» **Task objective**: Only these lines of the data below are wanted: the one with "def writeHeader (s", the one with "single capture stays idle (R155). -/", and any lines between them, each repeated exactly.

» **Records to process**:

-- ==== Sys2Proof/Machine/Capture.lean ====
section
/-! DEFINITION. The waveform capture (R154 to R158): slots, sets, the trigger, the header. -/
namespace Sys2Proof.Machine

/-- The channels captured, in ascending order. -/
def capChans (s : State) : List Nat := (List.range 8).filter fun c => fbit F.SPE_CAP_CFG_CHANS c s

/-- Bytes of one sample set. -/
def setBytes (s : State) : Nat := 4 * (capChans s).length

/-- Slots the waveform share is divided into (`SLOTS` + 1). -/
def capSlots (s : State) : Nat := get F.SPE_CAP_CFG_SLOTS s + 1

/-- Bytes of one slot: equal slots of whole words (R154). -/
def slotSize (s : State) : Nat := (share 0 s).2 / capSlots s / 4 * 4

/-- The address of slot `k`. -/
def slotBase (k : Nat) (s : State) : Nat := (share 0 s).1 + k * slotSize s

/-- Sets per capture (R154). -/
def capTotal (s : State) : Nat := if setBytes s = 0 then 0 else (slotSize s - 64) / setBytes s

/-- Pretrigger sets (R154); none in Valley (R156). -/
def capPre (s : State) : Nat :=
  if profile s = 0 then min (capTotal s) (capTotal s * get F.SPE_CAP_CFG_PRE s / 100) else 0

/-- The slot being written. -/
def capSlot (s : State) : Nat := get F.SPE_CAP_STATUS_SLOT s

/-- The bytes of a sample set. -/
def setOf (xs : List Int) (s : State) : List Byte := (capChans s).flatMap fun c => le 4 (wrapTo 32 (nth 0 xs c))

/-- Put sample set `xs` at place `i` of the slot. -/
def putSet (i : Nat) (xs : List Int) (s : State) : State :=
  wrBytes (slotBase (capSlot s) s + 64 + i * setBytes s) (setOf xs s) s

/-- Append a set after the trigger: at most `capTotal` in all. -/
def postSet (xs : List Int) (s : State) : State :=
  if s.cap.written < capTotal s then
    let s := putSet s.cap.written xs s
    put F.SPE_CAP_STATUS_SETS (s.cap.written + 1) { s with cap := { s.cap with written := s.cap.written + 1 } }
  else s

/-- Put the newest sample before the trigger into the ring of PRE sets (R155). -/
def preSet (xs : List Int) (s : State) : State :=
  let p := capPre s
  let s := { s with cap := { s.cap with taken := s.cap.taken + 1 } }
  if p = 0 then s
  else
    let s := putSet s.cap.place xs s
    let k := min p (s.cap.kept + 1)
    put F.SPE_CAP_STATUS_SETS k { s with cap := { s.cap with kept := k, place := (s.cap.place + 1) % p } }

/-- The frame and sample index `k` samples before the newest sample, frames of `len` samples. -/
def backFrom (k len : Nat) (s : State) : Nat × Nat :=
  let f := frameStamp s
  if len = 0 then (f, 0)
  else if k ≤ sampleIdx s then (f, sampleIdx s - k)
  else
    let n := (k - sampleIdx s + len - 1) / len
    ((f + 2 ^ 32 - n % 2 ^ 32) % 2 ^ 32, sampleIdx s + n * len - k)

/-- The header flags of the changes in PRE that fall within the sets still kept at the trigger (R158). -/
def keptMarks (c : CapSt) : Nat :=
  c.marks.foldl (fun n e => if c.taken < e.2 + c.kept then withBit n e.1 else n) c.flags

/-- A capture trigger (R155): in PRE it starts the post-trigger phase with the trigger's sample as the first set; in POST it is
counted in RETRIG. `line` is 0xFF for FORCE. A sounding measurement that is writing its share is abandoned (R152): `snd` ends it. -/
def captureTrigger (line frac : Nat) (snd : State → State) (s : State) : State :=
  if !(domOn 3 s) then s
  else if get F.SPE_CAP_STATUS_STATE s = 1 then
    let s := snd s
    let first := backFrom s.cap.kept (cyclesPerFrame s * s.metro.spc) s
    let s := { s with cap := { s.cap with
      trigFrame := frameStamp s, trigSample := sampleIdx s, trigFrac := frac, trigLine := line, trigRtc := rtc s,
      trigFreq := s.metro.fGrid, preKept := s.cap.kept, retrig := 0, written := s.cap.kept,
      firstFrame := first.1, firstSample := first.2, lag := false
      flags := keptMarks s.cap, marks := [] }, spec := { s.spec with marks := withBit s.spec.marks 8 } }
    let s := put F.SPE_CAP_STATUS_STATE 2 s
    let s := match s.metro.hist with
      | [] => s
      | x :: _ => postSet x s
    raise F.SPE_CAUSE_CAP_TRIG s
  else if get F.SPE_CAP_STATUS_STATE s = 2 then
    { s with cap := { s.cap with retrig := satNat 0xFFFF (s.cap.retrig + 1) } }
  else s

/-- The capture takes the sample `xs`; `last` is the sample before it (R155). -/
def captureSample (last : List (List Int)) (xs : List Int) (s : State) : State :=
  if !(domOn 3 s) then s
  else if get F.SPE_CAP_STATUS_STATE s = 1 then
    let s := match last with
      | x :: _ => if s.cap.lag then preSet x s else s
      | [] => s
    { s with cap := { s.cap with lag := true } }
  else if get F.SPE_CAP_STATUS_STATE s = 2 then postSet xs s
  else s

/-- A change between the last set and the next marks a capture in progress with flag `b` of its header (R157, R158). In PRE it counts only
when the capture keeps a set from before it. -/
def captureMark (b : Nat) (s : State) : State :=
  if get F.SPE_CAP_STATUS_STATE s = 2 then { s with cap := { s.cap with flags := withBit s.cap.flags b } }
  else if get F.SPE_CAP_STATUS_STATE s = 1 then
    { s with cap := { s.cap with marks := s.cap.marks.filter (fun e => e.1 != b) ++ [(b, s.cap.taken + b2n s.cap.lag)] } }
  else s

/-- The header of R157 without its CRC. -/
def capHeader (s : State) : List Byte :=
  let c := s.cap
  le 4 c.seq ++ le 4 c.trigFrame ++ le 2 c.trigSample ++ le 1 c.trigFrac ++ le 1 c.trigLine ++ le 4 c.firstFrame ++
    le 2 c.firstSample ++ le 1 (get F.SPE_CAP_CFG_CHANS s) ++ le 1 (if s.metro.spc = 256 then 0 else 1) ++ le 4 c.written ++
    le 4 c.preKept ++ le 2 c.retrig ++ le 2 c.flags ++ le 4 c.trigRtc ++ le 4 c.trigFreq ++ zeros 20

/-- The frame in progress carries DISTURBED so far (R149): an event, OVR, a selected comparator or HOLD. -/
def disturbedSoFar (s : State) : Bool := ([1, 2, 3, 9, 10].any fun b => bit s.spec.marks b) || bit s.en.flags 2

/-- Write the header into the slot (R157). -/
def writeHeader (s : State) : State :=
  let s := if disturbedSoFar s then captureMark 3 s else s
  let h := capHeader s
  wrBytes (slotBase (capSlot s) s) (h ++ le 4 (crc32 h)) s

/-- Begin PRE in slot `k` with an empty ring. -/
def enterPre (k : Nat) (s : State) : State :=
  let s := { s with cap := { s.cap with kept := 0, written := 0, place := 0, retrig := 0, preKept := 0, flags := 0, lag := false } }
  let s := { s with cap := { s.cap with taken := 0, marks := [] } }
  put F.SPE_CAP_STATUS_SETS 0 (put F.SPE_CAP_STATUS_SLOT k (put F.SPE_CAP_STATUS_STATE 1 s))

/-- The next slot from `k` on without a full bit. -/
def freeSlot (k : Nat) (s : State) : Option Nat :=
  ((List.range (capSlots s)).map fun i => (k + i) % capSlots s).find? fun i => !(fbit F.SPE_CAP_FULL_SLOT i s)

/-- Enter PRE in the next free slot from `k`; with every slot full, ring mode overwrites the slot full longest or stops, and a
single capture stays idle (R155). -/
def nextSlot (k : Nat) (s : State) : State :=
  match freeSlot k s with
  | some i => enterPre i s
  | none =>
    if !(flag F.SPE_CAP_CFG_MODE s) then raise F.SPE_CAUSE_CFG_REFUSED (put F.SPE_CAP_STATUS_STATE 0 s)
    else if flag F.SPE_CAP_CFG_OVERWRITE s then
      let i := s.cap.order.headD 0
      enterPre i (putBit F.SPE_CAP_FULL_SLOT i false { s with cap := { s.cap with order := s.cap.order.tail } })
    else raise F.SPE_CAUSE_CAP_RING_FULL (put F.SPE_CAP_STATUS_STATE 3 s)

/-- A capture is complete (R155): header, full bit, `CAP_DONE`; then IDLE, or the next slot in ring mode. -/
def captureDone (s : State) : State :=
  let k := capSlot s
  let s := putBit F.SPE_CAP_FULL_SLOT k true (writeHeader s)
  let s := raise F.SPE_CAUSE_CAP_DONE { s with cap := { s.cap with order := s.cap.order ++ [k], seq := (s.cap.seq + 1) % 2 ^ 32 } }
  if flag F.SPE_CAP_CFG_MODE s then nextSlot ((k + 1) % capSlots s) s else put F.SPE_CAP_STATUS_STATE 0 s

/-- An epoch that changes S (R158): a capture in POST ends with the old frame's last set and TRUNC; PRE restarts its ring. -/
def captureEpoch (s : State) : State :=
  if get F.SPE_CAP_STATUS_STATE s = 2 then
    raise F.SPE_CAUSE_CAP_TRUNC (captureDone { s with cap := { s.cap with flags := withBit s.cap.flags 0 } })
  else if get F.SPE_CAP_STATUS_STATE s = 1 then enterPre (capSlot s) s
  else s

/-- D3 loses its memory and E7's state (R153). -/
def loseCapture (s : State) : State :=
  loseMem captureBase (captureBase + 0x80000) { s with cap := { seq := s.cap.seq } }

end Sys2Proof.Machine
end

» **Expected output**:
def writeHeader (s : State) : State :=
  let s := if disturbedSoFar s then captureMark 3 s else s
  let h := capHeader s
  wrBytes (slotBase (capSlot s) s) (h ++ le 4 (crc32 h)) s

/-- Begin PRE in slot `k` with an empty ring. -/
def enterPre (k : Nat) (s : State) : State :=
  let s := { s with cap := { s.cap with kept := 0, written := 0, place := 0, retrig := 0, preKept := 0, flags := 0, lag := false } }
  let s := { s with cap := { s.cap with taken := 0, marks := [] } }
  put F.SPE_CAP_STATUS_SETS 0 (put F.SPE_CAP_STATUS_SLOT k (put F.SPE_CAP_STATUS_STATE 1 s))

/-- The next slot from `k` on without a full bit. -/
def freeSlot (k : Nat) (s : State) : Option Nat :=
  ((List.range (capSlots s)).map fun i => (k + i) % capSlots s).find? fun i => !(fbit F.SPE_CAP_FULL_SLOT i s)

/-- Enter PRE in the next free slot from `k`; with every slot full, ring mode overwrites the slot full longest or stops, and a
single capture stays idle (R155). -/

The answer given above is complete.